Expression for inverse matrix

1. Sep 15, 2011

Briane92

1. a) Prove the following holds for A
A is a matrix [a b, c d]

I is identity matrix.

A^2 = (a+d)A-(ad-bc)I.

b) Assuming ad-bc not equal to 0, use a) to obtain an expression for A^-1.
3. The attempt at a solution
I proved the first equation, but I'm not seeing where it relates to the inverse. I know that ad-bc is the determinate. At first I was going to write A^-1 in terms of a,d,b,c in a matrix but I realize that this was done in class and its asking for an equation similar to the first one.
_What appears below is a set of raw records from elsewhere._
-- ==== Sys2Proof/Decode.lean ====
section
/-! DEFINITION. Decoding and encoding of trace words, command records and mode bodies (30_encoding.md R90 to R107). -/

namespace Sys2Proof

/-- Why a byte sequence does not begin with a trace word (30_encoding.md R104). -/
inductive DecodeError where
  /-- There is no byte left: no operation is presented. -/
  | endOfTrace
  /-- The event code is one of 0x06 to 0x0D or 0x10 to 0xFF. -/
  | reservedEvent (code : Byte)
  /-- A `SETIN` word has one of `levels[7:3]` set. -/
  | reservedLevels (levels : Byte)
  /-- The sequence ends in the middle of the word that `code` begins. -/
  | truncatedWord (code : Byte)
deriving DecidableEq, Repr

/-- The operation that a command record selects; the whole 16-bit index is compared (30_encoding.md R95, R96). -/
def decodeCmd (c : CmdRecord) : Instr :=
  if c.index = 0x0001#16 then .cmdSetHome c.data0 c.data1 c.data2 c.data3
  else if c.index = 0x0002#16 then .cmdSelectAfc c.data0 c.data1 c.data2 c.data3
  else if c.index = 0x0003#16 then .cmdSelectManual c.data0 c.data1 c.data2 c.data3
  else if c.index = 0x0004#16 then .cmdSetManual c.data0 c.data1 c.data2 c.data3
  else if c.index = 0x0005#16 then .cmdManualUp c.data0 c.data1 c.data2 c.data3
  else if c.index = 0x0006#16 then .cmdManualDown c.data0 c.data1 c.data2 c.data3
  else .cmdUnknown c.index c.data0 c.data1 c.data2 c.data3

/-- The body of `LOOP` that a value of the `mode` register selects (30_encoding.md R90, R107; 40_control_state_machine.md R120). -/
def decodeMode (m : ModeBits) : Instr :=
  if m = 0#3 then .loopStartup
  else if m = 1#3 then .loopAutoZero
  else if m = 2#3 then .loopAutoHome
  else if m = 3#3 then .loopRunAfc
  else if m = 4#3 then .loopRunManual
  else .loopUndefined m

/-- The length in bytes of the trace word that an event code begins (30_encoding.md R98, R102), `none` for a reserved code. -/
def wordLength (code : Byte) : Option Nat :=
  if code = 0x00#8 ∨ code = 0x02#8 ∨ code = 0x03#8 ∨ code = 0x0E#8 ∨ code = 0x0F#8 then some 1
  else if code = 0x01#8 then some 9
  else if code = 0x04#8 then some 11
  else if code = 0x05#8 then some 2
  else none

/-- The operand bytes of a `CAPTURE` word (30_encoding.md R99). -/
def decodeCapture : List Byte → Except DecodeError (Instr × List Byte)
  | a1 :: a0 :: b1 :: b0 :: c1 :: c0 :: d1 :: d0 :: rest =>
    .ok (.capture (wordOf a1 a0) (wordOf b1 b0) (wordOf c1 c0) (wordOf d1 d0), rest)
  | _ => .error (.truncatedWord 0x01#8)

/-- The record bytes of a `CMD` word (30_encoding.md R93, R100). -/
def decodeCommand : List Byte → Except DecodeError (Instr × List Byte)
  | i1 :: i0 :: a1 :: a0 :: b1 :: b0 :: c1 :: c0 :: d1 :: d0 :: rest =>
    .ok (decodeCmd ⟨wordOf i1 i0, wordOf a1 a0, wordOf b1 b0, wordOf c1 c0, wordOf d1 d0⟩, rest)
  | _ => .error (.truncatedWord 0x04#8)

/-- The levels byte of a `SETIN` word: bits 7:3 must be 0 (30_encoding.md R101). -/
def decodeSetin : List Byte → Except DecodeError (Instr × List Byte)
  | levels :: rest =>
    if levels.extractLsb' 3 5 = 0#5 then .ok (.setin (levels.getLsbD 0) (levels.getLsbD 1) (levels.getLsbD 2), rest)
    else .error (.reservedLevels levels)
  | [] => .error (.truncatedWord 0x05#8)

/-- The operation whose trace word the byte sequence begins with, and the bytes after that word; total on any bytes
(30_encoding.md R98 to R104). -/
def decode : List Byte → Except DecodeError (Instr × List Byte)
  | [] => .error .endOfTrace
  | code :: rest =>
    if code = 0x00#8 then .ok (.loop, rest)
    else if code = 0x01#8 then decodeCapture rest
    else if code = 0x02#8 then .ok (.step, rest)
    else if code = 0x03#8 then .ok (.slowtick, rest)
    else if code = 0x04#8 then decodeCommand rest
    else if code = 0x05#8 then decodeSetin rest
    else if code = 0x0E#8 then .ok (.trap, rest)
    else if code = 0x0F#8 then .ok (.reset, rest)
    else .error (.reservedEvent code)

/-- The operations of a whole byte sequence, at most `fuel` words; an illegal word anywhere refuses the sequence
(30_encoding.md R104). -/
def decodeWords : Nat → List Byte → Except DecodeError (List Instr)
  | _, [] => .ok []
  | 0, code :: _ => .error (.truncatedWord code)
  | fuel + 1, code :: rest =>
    match decode (code :: rest) with
    | .error e => .error e
    | .ok (i, rest') =>
      match decodeWords fuel rest' with
      | .error e => .error e
      | .ok is => .ok (i :: is)

/-- The operations of a trace, or the reason why the bytes are not a trace (30_encoding.md R97, R104). Every word takes at least one
byte, so as many words as there are bytes are enough. -/
def decodeTrace (bytes : List Byte) : Except DecodeError (List Instr) :=
  decodeWords bytes.length bytes

/-! ### Encoding -/

/-- The two bytes of a 16-bit operand, high byte first (30_encoding.md R103). -/
def encodeU16 (w : U16) : List Byte := [hiByte w, loByte w]

/-- The bytes of a `CMD` trace word (30_encoding.md R100). -/
def encodeCmd (c : CmdRecord) : List Byte :=
  0x04#8 :: (encodeU16 c.index ++ encodeU16 c.data0 ++ encodeU16 c.data1 ++ encodeU16 c.data2 ++ encodeU16 c.data3)

/-- The levels byte of a `SETIN` word (30_encoding.md R101, R105). -/
def levelsByte (b c r : Bool) : Byte :=
  0#5 ++ (BitVec.ofBool r ++ BitVec.ofBool c ++ BitVec.ofBool b)

/-- The encoding of an operation: its trace word, or the `mode` value that selects it (30_encoding.md R107). -/
inductive Code where
  | word (bytes : List Byte)
  | mode (bits : ModeBits)
deriving DecidableEq, Repr

/-- The encoding of an operation, from the tables of 30_encoding.md R90, R95, R98 to R101. -/
def encode : Instr → Code
  | .loop => .word [0x00#8]
  | .capture ri re fi fe => .word (0x01#8 :: (encodeU16 ri ++ encodeU16 re ++ encodeU16 fi ++ encodeU16 fe))
  | .step => .word [0x02#8]
  | .slowtick => .word [0x03#8]
  | .cmdSetHome d0 d1 d2 d3 => .word (encodeCmd ⟨0x0001#16, d0, d1, d2, d3⟩)
  | .cmdSelectAfc d0 d1 d2 d3 => .word (encodeCmd ⟨0x0002#16, d0, d1, d2, d3⟩)
  | .cmdSelectManual d0 d1 d2 d3 => .word (encodeCmd ⟨0x0003#16, d0, d1, d2, d3⟩)
  | .cmdSetManual d0 d1 d2 d3 => .word (encodeCmd ⟨0x0004#16, d0, d1, d2, d3⟩)
  | .cmdManualUp d0 d1 d2 d3 => .word (encodeCmd ⟨0x0005#16, d0, d1, d2, d3⟩)
  | .cmdManualDown d0 d1 d2 d3 => .word (encodeCmd ⟨0x0006#16, d0, d1, d2, d3⟩)
  | .cmdUnknown index d0 d1 d2 d3 => .word (encodeCmd ⟨index, d0, d1, d2, d3⟩)
  | .setin b c r => .word [0x05#8, levelsByte b c r]
  | .trap => .word [0x0E#8]
  | .reset => .word [0x0F#8]
  | .loopStartup => .mode 0#3
  | .loopAutoZero => .mode 1#3
  | .loopAutoHome => .mode 2#3
  | .loopRunAfc => .mode 3#3
  | .loopRunManual => .mode 4#3
  | .loopUndefined value => .mode value

/-- The trace word of an operation; a mode body has none (30_encoding.md R107). -/
def encodeWord (i : Instr) : List Byte :=
  match encode i with
  | .word bytes => bytes
  | .mode _ => []

/-- The bytes of a trace (30_encoding.md R97, R103). -/
def encodeTrace (is : List Instr) : List Byte := (is.map encodeWord).flatten

/-- The operation that an encoding stands for: exactly one trace word, or a `mode` value. -/
def decodeCode : Code → Option Instr
  | .mode bits => some (decodeMode bits)
  | .word bytes =>
    match decode bytes with
    | .ok (i, []) => some i
    | .ok (_, _ :: _) => none
    | .error _ => none

/-! ### The numbering of spec/opcode_table.json -/

/-- The `n` low bytes of a number, most significant byte first: a trace word is one number written big-endian
(30_encoding.md R103, R107). -/
def bytesBE : Nat → Nat → List Byte
  | 0, _ => []
  | n + 1, w => BitVec.ofNat 8 (w >>> (8 * n)) :: bytesBE n w

/-- The bytes of the table's word `w` of `nbits` bits, operand bits the table leaves out being 0, cut to the length that its event code
gives (30_encoding.md R102; log 7). -/
def tableBytes (nbits w : Nat) : List Byte :=
  let bytes := bytesBE ((nbits + 7) / 8) w ++ List.replicate 10 0#8
  bytes.take ((wordLength (bytes.headD 0#8)).getD 1)

/-- Whether the table's word is a `mode` value and no trace word (30_encoding.md R107): the rows of format MODE have 3 bits, rounded up
to one byte; the one-byte trace words keep their reading (log 6). -/
def isModeRow (nbits w : Nat) : Bool :=
  decide (w < 8) && (decide (nbits < 8) || (decide (nbits = 8) && decide (wordLength (BitVec.ofNat 8 w) ≠ some 1)))

/-- What the decoder reads from the table's word `w`: the body that a `mode` value selects, or the operation of a trace word
(log 6). -/
def decodeTableWord (nbits w : Nat) : Option Instr :=
  if isModeRow nbits w then some (decodeMode (BitVec.ofNat 3 w))
  else
    match decode (tableBytes nbits w) with
    | .ok (i, _) => some i
    | .error _ => none

end Sys2Proof
end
I just want a couple of hints, because I'm stuck.

2. Sep 15, 2011

HallsofIvy

Well, if
$$\begin{bmatrix}w & x \\ y & z\end{bmatrix}$$
is inverse to
$$\begin{bmatrix}a & b \\ c & d \end{bmatrix}$$
then we must have
$$\begin{bmatrix}w & x \\ y & z\end{bmatrix}\begin{bmatrix}a & b \\ c & d \end{bmatrix}= \begin{bmatrix}aw+ cx & bw+ cd \\ ay+ cz & by+ cz \end{bmatrix}= \begin{bmatrix}1 & 0 \\ 0 & 1\end{bmatrix}$$

That gives you four equations to solve for w, x, y, and z.

3. Sep 15, 2011

Briane92

Thanks for the reply.
We did that in class, I have it in my notes. I think the question is asking for something along this lines of
A^-1 = (b+a)A-(bc+da)I.
That isn't right as I just made it up, but thats the type of equation I think I suppose to come up with from this A^2 = (a+d)A-(ad-bc)I equation. I did the work to show that is true. But I don't see the relation to the inverse except (ad-bc), the determinate, determines if A is invertible.

4. Sep 15, 2011

Ray Vickson

If B = A^(-1) exists, what do you get if you multiply your equation for A^2 by B on both sides?

RGV

5. Sep 15, 2011

Briane92

(A^-1) A^2 = (A^-1) ((a+d)A-(ad-bc)I)
(A^-1)(A)(A)= " " ""
IA = " " ""
A= (a+d)I-(ad-bc)A^-1

edit
A^-1 = 1/(ad-bc)(a+d)I- 1/(ad-bc)A

just check with calculator and it works.

Thanks Ray and Ivy.

Last edited: Sep 15, 2011
6. Sep 15, 2011

Dick

Ok, so far. Now just solve that equation for A^(-1).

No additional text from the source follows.